WHAT YOU SHOULD DO:
Take the line that contains "def polarityIndex : Signal → Nat" as the first line and the final line of the records as the last; return exactly those lines and the lines between.

[Stored data entries]
*** Block opens ***

-- ==== Sys2Proof/Machine/Operands.lean ====
section
/-! DEFINITION. Operand forms (spec R74): the tick's byte lanes, the mode and flag bits taken from a written byte, the
polarity bits, the polarity-corrected pin samples. -/

namespace Sys2Proof.Machine

/-- Byte lane `k` of the Tick Counter, little-endian (R53). -/
def tickLane (t : BitVec 32) (k : Nat) : Byte := t.extractLsb' (8 * k) 8

/-- `D[1:0]`, the mode a LED_MODE write takes; `D[7:2]` is ignored (R78). -/
def modeOperand (d : Byte) : LedMode := d.extractLsb' 0 2

/-- `D[0]`, the bit an NV_CTRL or EVMASK write takes; `D[7:1]` is ignored (R80, R81). -/
def bitOperand (d : Byte) : Bool := d.getLsbD 0

/-- A mode as the host reads it: `zext_8` (R78). -/
def modeByte (m : LedMode) : Byte := m.setWidth 8

/-- The ON bit of a mode (R78). -/
def onBit (m : LedMode) : Bool := m.getLsbD 0

/-- The FLASH bit of a mode (R78). -/
def flashBit (m : LedMode) : Bool := m.getLsbD 1

/-- The signals of the polarity bitmask (R83); bits 7:6 are unused. The block reads the two inputs' bits only. -/
inductive Signal where
  | button
  | offSignal
  | ledR
  | ledG
  | ledB
  | relay
deriving DecidableEq, Repr

/-- The signal's bit in the polarity bitmask (R83). -/
def polarityIndex : Signal → Nat
  | .button => 0
  | .offSignal => 1
  | .ledR => 2
  | .ledG => 3
  | .ledB => 4
  | .relay => 5

/-- The signal is active-low (R83). -/
def activeLow (polarity : Byte) (x : Signal) : Bool := polarity.getLsbD (polarityIndex x)

/-- The polarity-corrected sample of an input whose pin is at `level` (R100). -/
def sample (polarity : Byte) (x : Signal) (level : Bool) : Bool := level ^^ activeLow polarity x

end Sys2Proof.Machine
end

*** Block closes ***

ANSWER FOR THIS EXERCISE:
def polarityIndex : Signal → Nat
  | .button => 0
  | .offSignal => 1
  | .ledR => 2
  | .ledG => 3
  | .ledB => 4
  | .relay => 5

/-- The signal is active-low (R83). -/
def activeLow (polarity : Byte) (x : Signal) : Bool := polarity.getLsbD (polarityIndex x)

/-- The polarity-corrected sample of an input whose pin is at `level` (R100). -/
def sample (polarity : Byte) (x : Signal) (level : Bool) : Bool := level ^^ activeLow polarity x

end Sys2Proof.Machine
end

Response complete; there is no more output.